● Task requirements
Retrieve all lines below that have the string "with".

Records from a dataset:

-- ==== Sys2Proof/Machine/CursorRequests.lean ====
section
/-! DEFINITION. The requests of the address and cursor model: positioning, characters, strings, clear, home,
shifts, display control (spec/42_address_cursor.md R142, R145 to R158). -/

namespace Sys2Proof.Machine

/-- `SETCURSOR line, col` (R142). -/
def execSetcursor (line col : Byte) (s : State) : Host.Outcome State Fault Refusal :=
  frontEnd (fun t => gate t fun t => moveCursor line col t fun t => (.ok, t)) s

/-- `WRCHAR ch` (R145). -/
def execWrchar (ch : Byte) (s : State) : Host.Outcome State Fault Refusal :=
  frontEnd (fun t => gate t (putChar ch)) s

/-- `WRCHARAT line, col, ch` (R146). -/
def execWrcharat (line col ch : Byte) (s : State) : Host.Outcome State Fault Refusal :=
  frontEnd (fun t => gate t fun t => moveCursor line col t (putChar ch)) s

/-- `WRSTR s` (R147). -/
def execWrstr (text : List Byte) (s : State) : Host.Outcome State Fault Refusal :=
  frontEnd (fun t => gate t (putText text)) s

/-- `WRSTRAT line, col, s` (R148). -/
def execWrstrat (line col : Byte) (text : List Byte) (s : State) : Host.Outcome State Fault Refusal :=
  frontEnd (fun t => gate t fun t => moveCursor line col t (putText text)) s

/-- `CLEAR` (R149). -/
def execClear (s : State) : Host.Outcome State Fault Refusal :=
  frontEnd (fun t => gate t fun t => tryCommand cmdClear t fun t => (.ok, { t with cur := ⟨0, 0⟩ })) s

/-- `HOME` (R150). -/
def execHome (s : State) : Host.Outcome State Fault Refusal :=
  frontEnd (fun t => gate t fun t => tryCommand cmdHome t fun t => (.ok, { t with cur := ⟨0, 0⟩ })) s

/-- `SHIFTL` (R151): the cursor does not move. -/
def execShiftl (s : State) : Host.Outcome State Fault Refusal :=
  frontEnd (fun t => gate t fun t => tryCommand cmdShiftLeft t fun t => (.ok, t)) s

/-- `SHIFTR` (R152): the cursor does not move. -/
def execShiftr (s : State) : Host.Outcome State Fault Refusal :=
  frontEnd (fun t => gate t fun t => tryCommand cmdShiftRight t fun t => (.ok, t)) s

/-- `DISPON` (R153). -/
def execDispon (s : State) : Host.Outcome State Fault Refusal :=
  frontEnd (fun t => gate t fun t => sendDisplay (dcbDisplayOn t.dcb) t) s

/-- `DISPOFF` (R154). -/
def execDispoff (s : State) : Host.Outcome State Fault Refusal :=
  frontEnd (fun t => gate t fun t => sendDisplay (dcbDisplayOff t.dcb) t) s

/-- `CURON` (R155). -/
def execCuron (s : State) : Host.Outcome State Fault Refusal :=
  frontEnd (fun t => gate t fun t => sendDisplay (dcbCursorOn t.dcb) t) s

/-- `CUROFF` (R156). -/
def execCuroff (s : State) : Host.Outcome State Fault Refusal :=
  frontEnd (fun t => gate t fun t => sendDisplay (dcbCursorOff t.dcb) t) s

/-- `BLINKON` (R157). -/
def execBlinkon (s : State) : Host.Outcome State Fault Refusal :=
  frontEnd (fun t => gate t fun t => sendDisplay (dcbBlinkOn t.dcb) t) s

/-- `BLINKOFF` (R158). -/
def execBlinkoff (s : State) : Host.Outcome State Fault Refusal :=
  frontEnd (fun t => gate t fun t => sendDisplay (dcbBlinkOff t.dcb) t) s

end Sys2Proof.Machine
end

● Response for this exercise
  frontEnd (fun t => gate t fun t => tryCommand cmdClear t fun t => (.ok, { t with cur := ⟨0, 0⟩ })) s
  frontEnd (fun t => gate t fun t => tryCommand cmdHome t fun t => (.ok, { t with cur := ⟨0, 0⟩ })) s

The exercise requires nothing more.